Extracted records:
-=-=-=-=-

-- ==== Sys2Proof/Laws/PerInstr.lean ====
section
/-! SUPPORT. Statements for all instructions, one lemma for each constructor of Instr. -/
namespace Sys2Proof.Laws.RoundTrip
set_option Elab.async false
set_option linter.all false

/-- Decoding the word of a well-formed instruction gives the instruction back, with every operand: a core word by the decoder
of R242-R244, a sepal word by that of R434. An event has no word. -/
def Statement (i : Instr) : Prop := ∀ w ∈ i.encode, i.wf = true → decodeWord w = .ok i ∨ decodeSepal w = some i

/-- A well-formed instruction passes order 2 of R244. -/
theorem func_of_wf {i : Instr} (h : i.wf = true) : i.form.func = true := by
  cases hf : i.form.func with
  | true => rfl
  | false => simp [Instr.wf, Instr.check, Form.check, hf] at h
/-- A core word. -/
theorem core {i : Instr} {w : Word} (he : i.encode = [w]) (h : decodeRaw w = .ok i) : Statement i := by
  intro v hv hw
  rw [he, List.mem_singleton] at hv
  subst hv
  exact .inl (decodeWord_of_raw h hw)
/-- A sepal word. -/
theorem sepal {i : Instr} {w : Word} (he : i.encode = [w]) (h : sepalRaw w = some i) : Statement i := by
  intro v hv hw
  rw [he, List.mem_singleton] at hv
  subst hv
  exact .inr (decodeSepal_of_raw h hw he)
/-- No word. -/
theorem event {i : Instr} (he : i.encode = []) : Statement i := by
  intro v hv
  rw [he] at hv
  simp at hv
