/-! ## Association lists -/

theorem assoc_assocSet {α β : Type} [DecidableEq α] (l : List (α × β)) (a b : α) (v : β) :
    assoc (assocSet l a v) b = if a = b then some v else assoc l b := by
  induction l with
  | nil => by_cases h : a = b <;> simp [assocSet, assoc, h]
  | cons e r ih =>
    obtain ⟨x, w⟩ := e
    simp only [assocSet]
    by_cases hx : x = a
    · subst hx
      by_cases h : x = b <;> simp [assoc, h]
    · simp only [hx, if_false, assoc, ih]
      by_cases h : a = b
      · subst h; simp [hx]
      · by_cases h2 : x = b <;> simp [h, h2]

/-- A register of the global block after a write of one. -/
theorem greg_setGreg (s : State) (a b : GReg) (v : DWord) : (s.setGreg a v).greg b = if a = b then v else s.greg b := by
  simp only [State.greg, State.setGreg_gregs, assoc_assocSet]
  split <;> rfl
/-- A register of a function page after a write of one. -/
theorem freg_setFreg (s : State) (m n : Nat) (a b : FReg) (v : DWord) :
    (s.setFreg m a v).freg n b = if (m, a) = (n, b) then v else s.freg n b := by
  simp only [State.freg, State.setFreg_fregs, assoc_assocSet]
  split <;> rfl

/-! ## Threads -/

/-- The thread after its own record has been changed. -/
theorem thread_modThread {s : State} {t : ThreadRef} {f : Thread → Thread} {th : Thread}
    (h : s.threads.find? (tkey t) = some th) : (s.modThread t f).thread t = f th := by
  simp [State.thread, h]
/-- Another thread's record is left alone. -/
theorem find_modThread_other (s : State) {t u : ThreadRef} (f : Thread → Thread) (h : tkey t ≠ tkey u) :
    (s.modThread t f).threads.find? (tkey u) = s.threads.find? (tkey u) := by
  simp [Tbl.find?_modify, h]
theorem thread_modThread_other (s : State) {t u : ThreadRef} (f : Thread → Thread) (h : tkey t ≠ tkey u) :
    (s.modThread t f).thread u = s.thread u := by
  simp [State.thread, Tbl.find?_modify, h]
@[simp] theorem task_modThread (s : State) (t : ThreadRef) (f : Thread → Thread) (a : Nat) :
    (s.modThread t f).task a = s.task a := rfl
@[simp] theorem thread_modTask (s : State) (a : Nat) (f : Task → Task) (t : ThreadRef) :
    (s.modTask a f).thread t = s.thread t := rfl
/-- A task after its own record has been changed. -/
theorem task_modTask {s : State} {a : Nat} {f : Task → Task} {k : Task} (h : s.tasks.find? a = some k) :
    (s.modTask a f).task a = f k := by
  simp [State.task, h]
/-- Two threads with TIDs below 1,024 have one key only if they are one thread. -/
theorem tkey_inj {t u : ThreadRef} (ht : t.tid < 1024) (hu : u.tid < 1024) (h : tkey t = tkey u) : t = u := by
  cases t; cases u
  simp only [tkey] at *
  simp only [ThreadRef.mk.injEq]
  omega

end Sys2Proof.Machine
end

-=-=-=-=-

Task objective: When a line in the data contains the string "encode", copy that line.

Output of the task:
def Statement (i : Instr) : Prop := ∀ w ∈ i.encode, i.wf = true → decodeWord w = .ok i ∨ decodeSepal w = some i
theorem core {i : Instr} {w : Word} (he : i.encode = [w]) (h : decodeRaw w = .ok i) : Statement i := by
theorem sepal {i : Instr} {w : Word} (he : i.encode = [w]) (h : sepalRaw w = some i) : Statement i := by
theorem event {i : Instr} (he : i.encode = []) : Statement i := by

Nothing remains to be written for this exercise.